--- WHAT NEEDS TO BE DONE ---
Lines in the entries below where the word "ping" shows up should each be copied.

[Stored data entries]
theorem witness_frameBoundary : ∀ n ∈ [0, 3],
    (regBit (frameBoundary run n) (portReg n 0) 0 = true ∧ (port run n).st = .down ∧ serdesOn run = true ∧ run.power.phase ≠ .starting) ∧
    (let s := { run with ports := [(n, { st := .active })] }
     regBit (frameBoundary s n) (portReg n 0) 0 = true ∧ (port s n).st ≠ .down) ∧
    (let s := { run with heldRegs := [(portReg n 0, 0)] }
     regBit (frameBoundary s n) (portReg n 0) 0 = false) := by decide +kernel

theorem witness_write : ∀ a ∈ [0, hbmEnd - 0x10000003],
    let m := msg 1 0 a [1, 2, 3]
    Arrives pairRun 1 m ∧ m.destMember = pairRun.join.self ∧ inMap m.addr m.data.length = true ∧
    writeProtected pairRun m.addr m.data.length = false := by unfold Arrives; decide +kernel

theorem witness_writeRefused : ∀ a ∈ [hbmEnd - 2, spillBase],
    let m := msg 1 0 a [1, 2, 3]
    Arrives pairRun 1 m ∧ m.destMember = pairRun.join.self ∧
    (inMap m.addr m.data.length = false ∨ writeProtected pairRun m.addr m.data.length = true) := by unfold Arrives; decide +kernel

/-- A WRITE from member 1 of four to member 3 goes on by port 2. -/
theorem witness_writeForwarded :
    let m := { msg 1 0 64 [1, 2, 3] with destMember := 3 }
    Arrives (quadRun []) 1 m ∧ m.destMember ≠ (quadRun []).join.self ∧ routesTo (quadRun []) m.destMember = [2] ∧
    m.destMember ∉ (quadRun []).join.lost := by unfold Arrives; decide +kernel

/-- A MOVE over Leash with its last message outstanding. -/
def lastPiece (kind : Nat) : Move := ⟨reqAt 9, kind, 1, 0, 64, 4099, [], 4096, false, [(5, 4096, 3)]⟩

theorem witness_writeAck : ∀ bad ∈ [0, 4],
    let m := msg 2 2 0 [bad]
    let s := { pairRun with moves := [lastPiece 3] }
    Arrives s 2 m ∧ m.destMember = s.join.self ∧ u8 m.data 0 = bad.toNat ∧ moveOf s m.tag false = some (lastPiece 3, 4096, 3) ∧
    (lastPiece 3).tags = [(m.tag, 4096, 3)] ∧ (lastPiece 3).bad = false := by unfold Arrives; decide +kernel

theorem witness_readReq : Arrives pairRun 3 (msg 3 1 0 []) := by unfold Arrives; decide +kernel

theorem witness_readData :
    let m := msg 4 1 0 [1, 2, 3]
    let s := { pairRun with moves := [lastPiece 5] }
    Arrives s 4 m ∧ moveOf s m.tag true = some (lastPiece 5, 4096, 3) ∧ (lastPiece 5).tags = [(m.tag, 4096, 3)] ∧
    (lastPiece 5).bad = false ∧ m.data.length = 3 := by unfold Arrives; decide +kernel

theorem witness_valaz :
    (let m := msg 5 2 0 [1] 0x80
     Arrives pairRun 5 m ∧ joinSegment (port pairRun 0).partial? m = .whole [1]) ∧
    (let m := msg 5 2 0 (zeros 4096)
     Arrives pairRun 5 m ∧ (match joinSegment (port pairRun 0).partial? m with | .more v => v.2.1 == 1 | _ => false) = true) ∧
    (let m := msg 5 2 0 [1] 0x81
     Arrives pairRun 5 m ∧ joinSegment (port pairRun 0).partial? m = .broken) := by unfold Arrives; decide +kernel

/-! ### The front end -/

/-- A packet of session 0: opcode, SEQ, FLAGS, payload, with its tag. -/
def packet (op seq flags : Nat) (p : List Byte) : List Byte :=
  let d := [1, 0, 0, BitVec.ofNat 8 op] ++ leBytes 4 seq ++ leBytes 2 p.length ++ leBytes 2 flags ++ zeros 4 ++ p
  d ++ hmac384 (zeros 48) d

/-- A raw frame to port 0. -/
def frame (data : List Byte) : Frame := ⟨0, true, macOf run 0, [2, 0, 0, 0, 0, 1], 0, 0, [], 84, .raw 0x88B5 data, false⟩

theorem witness_frame : FrameFits run (frame (packet 1 0 1 [7])) (packet 1 0 1 [7]) ∧ PacketFits run (packet 1 0 1 [7]) 0 1 0 false ∧
    (session run 0).nextSeq = 0 ∧ (session run 0).reorder = [] ∧ run.faults.fatal = none ∧ assigned 1 = true ∧
    (session run 0).queue.length < 1024 ∧ queuedService (session run 0).queue + serviceOf 1 ≤ budget run := by
  unfold FrameFits PacketFits; decide +kernel

/-- A reply of SEQ 4 is cached, and SEQ 5 is next. -/
def cachedRun : State :=
  { run with sessions := [(0, { isOpen := true, kH := zeros 48, kM := zeros 48, nextSeq := 5, cache := [{ (default : Reply) with seq := 4 }] })] }

theorem witness_resend : FrameFits cachedRun (frame (packet 1 4 3 [])) (packet 1 4 3 []) ∧
    PacketFits cachedRun (packet 1 4 3 []) 0 1 4 true ∧ -1024 ≤ ((4 : Word) - (session cachedRun 0).nextSeq).toInt ∧
    ((4 : Word) - (session cachedRun 0).nextSeq).toInt ≤ -1 ∧ (4 : Word) ∉ (session cachedRun 0).lost ∧
    (session cachedRun 0).cache.find? (fun x => x.seq == 4) = some { (default : Reply) with seq := 4 } ∧
    regBit cachedRun 0x6050 5 = false := by unfold FrameFits PacketFits; decide +kernel

theorem witness_reorderWait :
    let p : Packet := ⟨some 0, 1, 1, [], (reqAt 1).src, modesNow run⟩
    let s := { run with sessions := [(0, { (session run 0) with reorder := [p] })] }
    (session s 0).isOpen = true ∧ (session s 0).reorder = [p] ∧ p.seq = (session s 0).nextSeq + 1 ∧ s.faults.fatal = none ∧
    assigned p.opcode = true ∧ s.power.st = .run ∧ s.power.entering = none ∧ (session s 0).queue.length < 1024 ∧
    queuedService (session s 0).queue + serviceOf p.opcode ≤ budget s := by decide +kernel

theorem witness_whistleFrame :
    let f := { frame [1, 2, 0xFF] with dest := broadcast }
    isWhistle f = true ∧ frontEndOn run = true ∧ (ethPort run f.port).link = true ∧ f.fcsOk = true ∧ frameOk run f = true ∧
    policed run f = some run ∧ f.rTags = [] ∧ frameWakes run f = false := by decide +kernel

theorem witness_address :
    let s := { run with regs := [(0x6030, 0x0100000A), (0x6040, 0x000080FE)] }
    frontEndOn s = true ∧ (ethPort s 0).link = true ∧ allZero (ip4Of s) = false ∧ allZero (ip6Of s) = false ∧
    regBit s 0x6050 7 = true := by decide +kernel

theorem witness_links : frontEndOn run = true ∧ regBit run 0x6000 0 = true ∧ regBit run 0x6010 0 = true ∧ run.unsent = [] ∧
    ({ run with heldRegs := [(0x6059, 3)] } : State).heldRegs = [(0x6055 + 4 * 1, 3)] := by decide +kernel

/-! ### Security and sideband -/

/-- 392 zero bytes: a token with an empty LMS signature. -/
def tokenRun : State := { run with hbm := cellsAt 0 (zeros 512) }

theorem witness_token : (readToken tokenRun 0).1 = some (zeros 392) ∧ RegionOk tokenRun 0 392 64 false ∧
    (readHbm (readToken tokenRun 0).2 448 4).1 = some (zeros 4) ∧ RegionOk tokenRun 448 4 64 false ∧
    (∀ op ∈ [0xE0, 0xE1, 0xE2, 0xE3], Ready tokenRun (reqAt 1) op none none) := by unfold Ready RegionOk; decide +kernel

theorem witness_privileged : (zeros 24).length = 24 ∧ u64 (zeros 24) 16 ≤ maxImage ∧
    (∀ b ∈ [0, 1], let p := zeros 8 ++ leBytes 8 b
      p.length = 16 ∧ allZero (slice p 9 7) = true ∧ u8 p 8 ≤ 1 ∧ (u8 p 8 = 1 → workInProgress tokenRun = false)) ∧
    (∀ f ∈ [(1, 96), (4, 96), (0x10, 96), (0x11, 4), (0x20, 4)], fieldLength f.1 = some f.2 ∧
      fieldValueOk f.1 (leBytes 4 1 ++ zeros (f.2 - 4)) = true) ∧
    tokenRun.faults.otpPending = none ∧ gensUsed tokenRun.sec.otp < 4 ∧ tokenRun.sec.otp.debugDisable = false ∧
    tokenRun.sec.otp.debugUnlocks < 32 ∧ (let p := zeros 8 ++ leBytes 8 15
      p.length = 16 ∧ allZero (slice p 12 4) = true ∧ u32 p 8 ≤ 15) ∧
    Ready entRun (reqAt 1) 0xE4 none none ∧ (zeros 52).length = 52 ∧ allZero (slice (zeros 52) 48 4) = true ∧ entRun.ent.st ≠ .failed := by
  unfold Ready; decide +kernel

/-- The sideband target as an I3C target. -/
def i3cRun : State := { run with side := { dynamic := some 0x50, ibi := true } }

theorem witness_sideband : targetOn run = true ∧ (leBytes 4 0x28).length = 4 ∧ Reaches run 8 (u32 (leBytes 4 0x28) 0) ∧
    plainRead (u32 (leBytes 4 0x28) 0) = true ∧ targetOn i3cRun = true ∧ i3cRun.side.dynamic.isSome = true ∧
    run.side.dynamic = none := by unfold Reaches; decide +kernel

theorem witness_sidebandWrite : ∃ i, regInfo 0x110 = some i ∧ Reaches run 8 0x110 ∧ plainWrite 0x110 = true ∧ i.guarded = false ∧
    i.masked = false ∧ i.bound = .now ∧ i.w1c = 0 ∧ (leBytes 4 0x110 ++ zeros 4).length = 8 ∧ u32 (leBytes 4 0x110 ++ zeros 4) 0 = 0x110 :=
  ⟨(regInfo 0x110).get (by decide +kernel), by unfold Reaches; decide +kernel⟩

theorem witness_sidebandInd : (∃ w u, indRead (loadInd run 8 0 true) (path (loadInd run 8 0 true) 8).indAddr = .ok (w, u)) ∧
    indGuarded (path (loadInd run 8 0 true) 8).indAddr = false ∧
    ∃ w u, indWrite (loadInd run 8 0 true) (path (loadInd run 8 0 true) 8).indAddr 5 = .ok (w, u) :=
  ⟨⟨_, _, rfl⟩, by decide +kernel, ⟨_, _, rfl⟩⟩

theorem witness_alertResponse :
    let s := { run with faults := { fatal := some (1, 2) } }
    targetOn s = true ∧ s.side.dynamic = none ∧ alertN s = true := by decide +kernel

theorem witness_tap : ∀ b : Bool, ({ run with power := { phase := .running, rstN := b } } : State).power.phase ≠ .off ∧
    ({ run with power := { phase := .running, rstN := b } } : State).power.rstN = b := by decide +kernel

/-! ### Ill-formed commands: one for each check of Sys2Proof/WellFormed.lean, and a well-formed neighbour -/

theorem test_wf_session : Instr.wf (.ping { reqAt 1 with session := some 15 } []) = true ∧
    Instr.wf (.ping { reqAt 1 with session := some 16 } []) = false := by decide +kernel

theorem test_wf_payload : Instr.wf (.move (reqAt 1) (zeros 8192)) = true ∧ Instr.wf (.move (reqAt 1) (zeros 8193)) = false := by
  decide +kernel

theorem test_wf_source : Source.wf ⟨.raw, 2, zeros 6, 0, 0, none, []⟩ = false ∧ Source.wf ⟨.raw, 0, zeros 5, 0, 0, none, []⟩ = false ∧
    Source.wf ⟨.udp4, 1, zeros 6, 0, 0, none, zeros 6⟩ = false ∧ Source.wf ⟨.udp6, 1, zeros 4, 0, 0, none, zeros 6⟩ = false ∧
    Source.wf ⟨.udp4, 1, zeros 4, 65536, 0, none, zeros 6⟩ = false ∧ Source.wf ⟨.leash, 4, [], 0, 0, none, []⟩ = false ∧
    Source.wf ⟨.leash, 3, [0], 0, 0, none, []⟩ = false ∧ Source.wf ⟨.leash, 3, [], 0, 2 ^ 32, none, []⟩ = false ∧
    Source.wf ⟨.leash, 3, [], 0, 5, none, []⟩ = true := by decide +kernel

/-- A raw frame that the checks accept. -/
def goodFrame : Frame := ⟨0, true, zeros 6, zeros 6, 0, 0, [], 64, .raw 0x88B5 [], false⟩

theorem test_wf_frame : Instr.wf (.frameReceived goodFrame) = true ∧
    Instr.wf (.frameReceived { goodFrame with port := 2 }) = false ∧ Instr.wf (.frameReceived { goodFrame with dest := zeros 5 }) = false ∧
    Instr.wf (.frameReceived { goodFrame with src := zeros 7 }) = false ∧ Instr.wf (.frameReceived { goodFrame with vid := 4096 }) = false ∧
    Instr.wf (.frameReceived { goodFrame with rTags := [65536] }) = false ∧
    Instr.wf (.ethernetWhistleFrame { goodFrame with body := .raw 65536 [] }) = false ∧
    Instr.wf (.frameReceived { goodFrame with body := .udp true false false true false (zeros 4) (zeros 4) 1 1 8 [] }) = false ∧
    Instr.wf (.frameReceived { goodFrame with body := .udp false false false true false (zeros 4) (zeros 4) 1 65536 8 [] }) = false ∧
    Instr.wf (.frameReceived { goodFrame with body := .udp false false false true false (zeros 4) (zeros 4) 1 1 8 [] }) = true := by
  decide +kernel

/-- A Leash message that the checks accept. -/
def goodMsg : LeashMsg := ⟨3, 4095, 1, 1, 0, 8, 1, 2, 0, 64, zeros 8, 0⟩

theorem test_wf_leash : Instr.wf (.write goodMsg) = true ∧ Instr.wf (.write { goodMsg with port := 4 }) = false ∧
    Instr.wf (.writeAck { goodMsg with seq := 4096 }) = false ∧ Instr.wf (.readReq { goodMsg with vl := 4 }) = false ∧
    Instr.wf (.readData { goodMsg with segment := 256 }) = false ∧ Instr.wf (.valaz { goodMsg with length := 65536 }) = false ∧
    Instr.wf (.lost { goodMsg with srcMember := 2 ^ 32 }) = false ∧ Instr.wf (.time { goodMsg with addr := 2 ^ 64 }) = false ∧
    Instr.wf (.selftest { goodMsg with data := zeros 9 }) = false := by decide +kernel

theorem test_wf_flits : Instr.wf (.leashCtrlFlit 0 ⟨true, true, 4095, false, 0, [0, 0, 0, 0], 0, true⟩) = true ∧
    Instr.wf (.leashCtrlFlit 0 ⟨true, true, 4096, false, 0, [0, 0, 0, 0], 0, true⟩) = false ∧
    Instr.wf (.leashCtrlFlit 0 ⟨true, true, 0, false, 0, [0, 0, 0], 0, true⟩) = false ∧
    Instr.wf (.flitCrcError 0 0 4 .crc) = false ∧
    Instr.wf (.leashTrainingDone 0 0xFF (some ⟨0, 0, 0, 4⟩) []) = false := by decide +kernel

theorem test_wf_units : Instr.wf (.memWriteBack (.hbm 8) 0) = false ∧ Instr.wf (.memWriteBack (.spad 18) 0) = false ∧
    Instr.wf (.memWriteBack (.other 19 0) 0) = false ∧ Instr.wf (.memWriteBack (.hbm 7) 4) = false ∧
    Instr.wf (.memWriteBack (.hbm 7) 8) = true ∧ Instr.wf (.groomerRead (.spad 17) [⟨4, .correctable, false⟩]) = false ∧
    Instr.wf (.groomerRead (.spad 17) [⟨8, .correctable, true⟩]) = true := by decide +kernel

theorem test_wf_detections : Instr.wf (.faultRetry (.generator 18)) = false ∧ Instr.wf (.faultRetry (.colour 0 3 0 false)) = false ∧
    Instr.wf (.faultRetry (.meshCrc 49 0 1 none)) = false ∧ Instr.wf (.faultRetry (.meshCrc 48 1 1 none)) = true ∧
    Instr.wf (.faultRetry (.energyCheck 0 0 64)) = false := by decide +kernel

theorem test_wf_bounds : Instr.wf (.flipWalk 16 0) = false ∧ Instr.wf (.remoteCommitArrival 3 3 0) = false ∧
    Instr.wf (.sampleBatch 0 0 []) = false ∧ Instr.wf (.sweepBoundary (2 ^ 18)) = false ∧ Instr.wf (.seating 4096 0) = false ∧
    Instr.wf (.muzzle 9 0) = false ∧ Instr.wf (.thermtrip 24 0) = false ∧ Instr.wf (.fatalError 65536 0) = false ∧
    Instr.wf (.startDone [18]) = false ∧ Instr.wf (.telemetry (zeros 9) true) = false := by decide +kernel

/-! ### Worked examples of the spec -/

/-- A named state with values written over it. -/
def after (s : State) (cs : List Instr) : State :=
  cs.foldl (fun s c => match exec c s with
    | .next t => t
    | _ => s) s

/-- 17 R514, worked example: on path 2 MUZZLE takes the key, the write of 0x100C is accepted and ends the arm, and the write of
0x1014 fails: ERR_ADDR of the path's error is that write. -/
theorem test_guard_example :
    let s := { run with sessions := [(2, { isOpen := true, kH := zeros 48, kM := zeros 48 })] }
    let t := after s [.muzzle 2 0x2B0ED06F, .registerWrite 2 0x100C 0x322 0, .registerWrite 2 0x1014 0 0]
    (path t 2).armed = false ∧ (path (after s [.muzzle 2 0x2B0ED06F]) 2).armed = true ∧ regVal t 0x2C = 0x14001014 := by decide +kernel

/-- 17 R509, worked example: reading the low word of a counter at 0x1_FFFFFFFF latches the high word, which a later read
returns. -/
theorem test_shadow_example :
    let s := setReg (setReg run 0x110 0xFFFFFFFF) 0x114 1
    let t := after s [.loWordRead 8 0x110]
    ((path t 8).shadows = [(0x114, 1)]) ∧
    (match (readReg (setReg t 0x114 2) 8 0x114).1 with | .ok (v, _) => v | .error _ => 0) = 1 := by decide +kernel

/-- 02 R71, worked example: three weights as 4-bit codes with scale 124, and as 8-bit codes with scale 120. -/
theorem test_coupling_codes :
    let ws := [0x3F547AE1, 0xBE9EB852, 0x3D4CCCCD].map (fun n => fpVal (BitVec.ofNat 32 n))
    codeAll 7 ws = [⟨7, 124⟩, ⟨-2, 124⟩, ⟨0, 124⟩] ∧ codeAll 127 ws = [⟨106, 120⟩, ⟨-40, 120⟩, ⟨6, 120⟩] := by decide +kernel

/-- 11, worked example: two energies in FP64. -/
theorem test_energy_fp64 : energyFp64 (-(689 * 2 ^ 132)) = 0xC045880000000000 ∧ energyFp64 (-(89 * 2 ^ 135)) = 0xC046400000000000 := by
  decide +kernel

/-- 06 R199: a column in a tile of 128 columns takes runs of 64 partial products. -/
theorem test_run_length : runLength 128 = 64 := by decide +kernel

/-- 12 R376: from member 2 to member 5 of a CUBE8 the lowest differing bit comes first. -/
theorem test_cube_route : lowestDiff 2 5 = some 0 := by decide +kernel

--- SOLUTION TO THE PROBLEM ---
theorem test_wf_session : Instr.wf (.ping { reqAt 1 with session := some 15 } []) = true ∧
    Instr.wf (.ping { reqAt 1 with session := some 16 } []) = false := by decide +kernel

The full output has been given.